## The problem:
When you reach the line containing "theorem test_word_ldv : decodeEngine" in the records below, start copying exactly, and stop once you have copied the line containing "and witnesses -/".

Collected data

----

-- ==== Sys2Proof/Tests/Slice0.lean ====
section
/-! SUPPORT. Tests: the well-formedness checks, engine words spelled from the encoding tables, single steps with values
worked by hand, and for every statement a witness that its premises can be met. -/

namespace Sys2Proof.Tests

open Sys2Proof Sys2Proof.Machine

/-! ### Well-formedness: each check refuses a term -/

theorem test_wf_mac_lane : (Instr.mac 0 0 1 2 false 3 false).wf = false ∧ (Instr.mac 0 0 1 2 true 3 false).wf = true := by decide
theorem test_wf_msu_lane : (Instr.msu 0 0 1 2 false 7 false).wf = false ∧ (Instr.msu 0 0 1 2 false 0 true).wf = true := by decide
theorem test_wf_tap_pointers : (Instr.tap 0 0 4 4 false true false false false).wf = false ∧
    (Instr.tap 0 0 4 5 false true false false false).wf = true := by decide
theorem test_wf_ext_scale : (Instr.ext 0 0 0 9 false).wf = false ∧ (Instr.ext 0 0 0 8 false).wf = true := by decide
theorem test_wf_setr_class : (Instr.setr 0 5 0 false false 0).wf = false ∧ (Instr.setr 0 4 7 false false 0).wf = true := by decide
theorem test_wf_setr_number : (Instr.setr 0 0 16 false false 0).wf = false ∧ (Instr.setr 0 4 8 false false 0).wf = false := by decide
theorem test_wf_setr_halves : (Instr.setr 0 0 0 true true 0).wf = false ∧ (Instr.setr 0 0 0 true false 0).wf = true := by decide
theorem test_wf_movr : (Instr.movr 0 5 1 0 2).wf = false ∧ (Instr.movr 0 6 8 6 0).wf = false ∧ (Instr.movr 0 7 0 7 0).wf = false ∧
    (Instr.movr 0 5 31 5 0).wf = true := by decide
theorem test_wf_xmov : (Instr.xmov 0 true 6 1 0 2).wf = false ∧ (Instr.xmov 0 true 3 15 4 7).wf = true := by decide
theorem test_wf_lds : (Instr.lds 0 0 0 3 0).wf = false ∧ (Instr.lds 0 0 0 2 8).wf = false ∧ (Instr.lds 0 0 0 2 7).wf = true := by decide
theorem test_wf_ldv : (Instr.ldv 0 0 0 3 0).wf = false ∧ (Instr.ldv 0 0 0 1 0x7FFF).wf = true := by decide
theorem test_wf_sts : (Instr.sts 0 0 0 3 1).wf = false ∧ (Instr.sts 0 0 0 0 1).wf = true := by decide
theorem test_wf_stv : (Instr.stv 0 0 0 2 9).wf = false ∧ (Instr.stv 0 0 0 0 9).wf = true := by decide
theorem test_wf_loop : (Instr.loop 0 false true 0 16).wf = false ∧ (Instr.loop 0 false true 0 15).wf = true ∧
    (Instr.loop 0 false false 0 16383).wf = true := by decide

/-! ### Engine words, spelled field by field from the encoding tables of R89 to R117 -/

theorem test_word_b : decodeEngine 5 0xC3800020#32 = some (.b 5 14 0x20) := by decide
theorem test_word_rdc : decodeEngine 5 0xD8400009#32 = some (.rdc 5 1 9) := by decide
theorem test_word_setr : decodeEngine 5 0x7484E000#32 = some (.setr 5 1 1 false false 0xE000) := by decide
theorem test_word_ldv : decodeEngine 5 0x84020000#32 = some (.ldv 5 0 1 0 0) := by decide
theorem test_word_andi : decodeEngine 5 0x684400FF#32 = some (.andi 5 1 1 false 0xFF) := by decide
theorem test_word_shl : decodeEngine 5 0x60448A00#32 = some (.shl 5 1 1 2 false) := by decide
theorem test_word_loop : decodeEngine 5 0xD40000FF#32 = some (.loop 5 false false 0 255) := by decide
theorem test_word_ext : decodeEngine 5 0x2C200000#32 = some (.ext 5 1 0 0 false) := by decide
theorem test_word_nop : decodeEngine 5 0x00000000#32 = some (.nop 5) := by decide
theorem test_word_refused : decodeEngine 5 0x00000001#32 = none := by decide
theorem test_word_tap : decodeEngine 5 0x24118400#32 = some (.tap 5 0 2 3 false false false false true) := by decide
theorem test_word_mac : decodeEngine 5 0x20061300#32 = some (.mac 5 0 1 16 true 1 true) := by decide

theorem test_word_stv : decodeEngine 5 0x8C040000#32 = some (.stv 5 0 2 0 0) := by decide
theorem test_word_movr : decodeEngine 5 0x78880400#32 = some (.movr 5 1 2 0 1) := by decide
theorem test_word_waitrow : decodeEngine 5 0x04000000#32 = some (.waitrow 5) := by decide
theorem test_circ_wraps : circ 0x1BFE0 32 0xC000 0x10000 = 0xC000 ∧ circ 0x10460 32 0xC000 0x10000 = 0x10480 ∧
    circ 0x8000 (-32) 0x8000 0x2000 = 0x9FE0 := by decide

/-! ### Engine: single steps and witnesses -/

/-- Core 5 runs a row program with these scalar registers, everything else after reset. -/
def engineState (s2 s3 : Word) : State :=
  State.reset.setCore 5 { coreReset with state := .row, bank0 := { bankReset with s := [(2, s2), (3, s3)] } }

/-- Core 5 with bank `b` in its row program. -/
def bankState (b : Bank) : State := State.reset.setCore 5 { coreReset with state := .row, bank0 := b }

/-- Core 5 in a handler entered from its row program. -/
def handlerState : State := State.reset.setCore 5 { coreReset with state := .handler, bank0 := bankReset }

/-- Results in flight on core 5 after a step. -/
def flightsOf (r : Answer) : List Flight :=
  match r with
  | .next t => (t.core 5).flights
  | _ => []

/-- Core 5 after a step. -/
def coreOf (r : Answer) : Core :=
  match r with
  | .next t => t.core 5
  | _ => coreReset

/-- A vector with `x` in lane 0 and `y` in lane 1. -/
def lanes (x y : Word) : V8 Word := ⟨x, y, 0, 0, 0, 0, 0, 0⟩

theorem test_add_wraps : bankS (coreOf (exec (.add 5 1 2 3 true) (engineState 0xFFFFFFFF 1))).bank 1 = 0 ∧
    (coreOf (exec (.add 5 1 2 3 true) (engineState 0xFFFFFFFF 1))).bank.flags = 0b0101 := by decide
theorem test_sub_overflow : bankS (coreOf (exec (.sub 5 1 2 3 true) (engineState 0x80000000 1))).bank 1 = 0x7FFFFFFF ∧
    (coreOf (exec (.sub 5 1 2 3 true) (engineState 0x80000000 1))).bank.flags = 0b1100 := by decide
theorem test_shl_carry : bankS (coreOf (exec (.shl 5 1 2 3 true) (engineState 0x80000001 1))).bank 1 = 2 ∧
    (coreOf (exec (.shl 5 1 2 3 true) (engineState 0x80000001 1))).bank.flags = 0b0100 := by decide
theorem test_shra_sign : bankS (coreOf (exec (.shra 5 1 2 3 true) (engineState 0x80000003 1))).bank 1 = 0xC0000001 ∧
    (coreOf (exec (.shra 5 1 2 3 true) (engineState 0x80000003 1))).bank.flags = 0b0110 := by decide
theorem test_addi_destination_is_source : bankS (coreOf (exec (.addi 5 2 2 false 0xFFFF) (engineState 1 0))).bank 2 = 0 := by decide
theorem test_setr_hi_keeps_low_half :
    bankP (coreOf (exec (.setr 5 1 1 true false 0x0001) (bankState { bankReset with p := [(1, 0xE000)] }))).bank 1 = 0x0001E000 := by
  decide
theorem test_vadd_saturates : flightsOf (exec (.vadd 5 1 2 3) (bankState { bankReset with
    d := [(2, lanes 0x7FFFFFFF 1), (3, lanes 1 1)] })) =
      [⟨1, false, .d 1 (lanes 0x7FFFFFFF 2)⟩, ⟨1, false, .sticky 0x20⟩] := by decide
theorem test_vaddw_wraps : flightsOf (exec (.vaddw 5 1 2 3) (bankState { bankReset with
    d := [(2, lanes 0x7FFFFFFF 1), (3, lanes 1 1)] })) = [⟨1, false, .d 1 (lanes 0x80000000 2)⟩] := by decide
theorem test_mac_half_squared : flightsOf (exec (.mac 5 0 2 2 false 0 true) (bankState { bankReset with
    d := [(2, lanes 0x40000000 0)] })) = [⟨2, false, .a 0 ⟨0x002000000000000000, 0, 0, 0, 0, 0, 0, 0⟩ true⟩] := by decide
theorem test_ext_quarter : flightsOf (exec (.ext 5 1 0 0 false) (bankState { bankReset with
    a := [(0, ⟨0x002000000000000000, 0, 0, 0, 0, 0, 0, 0⟩)] })) = [⟨2, false, .d 1 (lanes 0x20000000 0)⟩] := by decide
theorem test_call_links : (coreOf (exec (.call 5 14 0x20) (engineState 0 0))).bank.link = 3 ∧
    (coreOf (exec (.call 5 14 0x20) (engineState 0 0))).slots = 2 := by decide
theorem test_sts_bytes : memByte (coreOf (exec (.sts 5 2 1 0 0x100) (engineState 0x11223344 0))).ram 0x100 = 0x44 ∧
    memByte (coreOf (exec (.sts 5 2 1 0 0x100) (engineState 0x11223344 0))).ram 0x103 = 0x11 := by decide
theorem test_lds_unmapped_faults : (coreOf (exec (.lds 5 2 1 0 0) (bankState { bankReset with p := [(1, 0x40000)] }))).state =
    .faulted := by decide

theorem witness_ScalarResults : (engineState 0xFFFFFFFF 1).runs 5 := by decide
theorem witness_VectorResults : (bankState { bankReset with d := [(2, lanes 0x80000000 1)] }).runs 5 := by decide
theorem witness_SaturatingResults : handlerState.runs 5 ∧ (8#4).toNat ≤ 8 := by decide
theorem witness_Accumulations : (bankState bankReset).runs 5 ∧ ((true = true ∨ (3#3) = 0) ∧ (false = true ∨ (0#3) = 0)) := by decide

/-- Core 5 with P2 and P3 for a tap. -/
def tapState (x h : Word) : State := bankState { bankReset with p := [(2, x), (3, h)] }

----

## Task output:
theorem test_word_ldv : decodeEngine 5 0x84020000#32 = some (.ldv 5 0 1 0 0) := by decide
theorem test_word_andi : decodeEngine 5 0x684400FF#32 = some (.andi 5 1 1 false 0xFF) := by decide
theorem test_word_shl : decodeEngine 5 0x60448A00#32 = some (.shl 5 1 1 2 false) := by decide
theorem test_word_loop : decodeEngine 5 0xD40000FF#32 = some (.loop 5 false false 0 255) := by decide
theorem test_word_ext : decodeEngine 5 0x2C200000#32 = some (.ext 5 1 0 0 false) := by decide
theorem test_word_nop : decodeEngine 5 0x00000000#32 = some (.nop 5) := by decide
theorem test_word_refused : decodeEngine 5 0x00000001#32 = none := by decide
theorem test_word_tap : decodeEngine 5 0x24118400#32 = some (.tap 5 0 2 3 false false false false true) := by decide
theorem test_word_mac : decodeEngine 5 0x20061300#32 = some (.mac 5 0 1 16 true 1 true) := by decide

theorem test_word_stv : decodeEngine 5 0x8C040000#32 = some (.stv 5 0 2 0 0) := by decide
theorem test_word_movr : decodeEngine 5 0x78880400#32 = some (.movr 5 1 2 0 1) := by decide
theorem test_word_waitrow : decodeEngine 5 0x04000000#32 = some (.waitrow 5) := by decide
theorem test_circ_wraps : circ 0x1BFE0 32 0xC000 0x10000 = 0xC000 ∧ circ 0x10460 32 0xC000 0x10000 = 0x10480 ∧
    circ 0x8000 (-32) 0x8000 0x2000 = 0x9FE0 := by decide

/-! ### Engine: single steps and witnesses -/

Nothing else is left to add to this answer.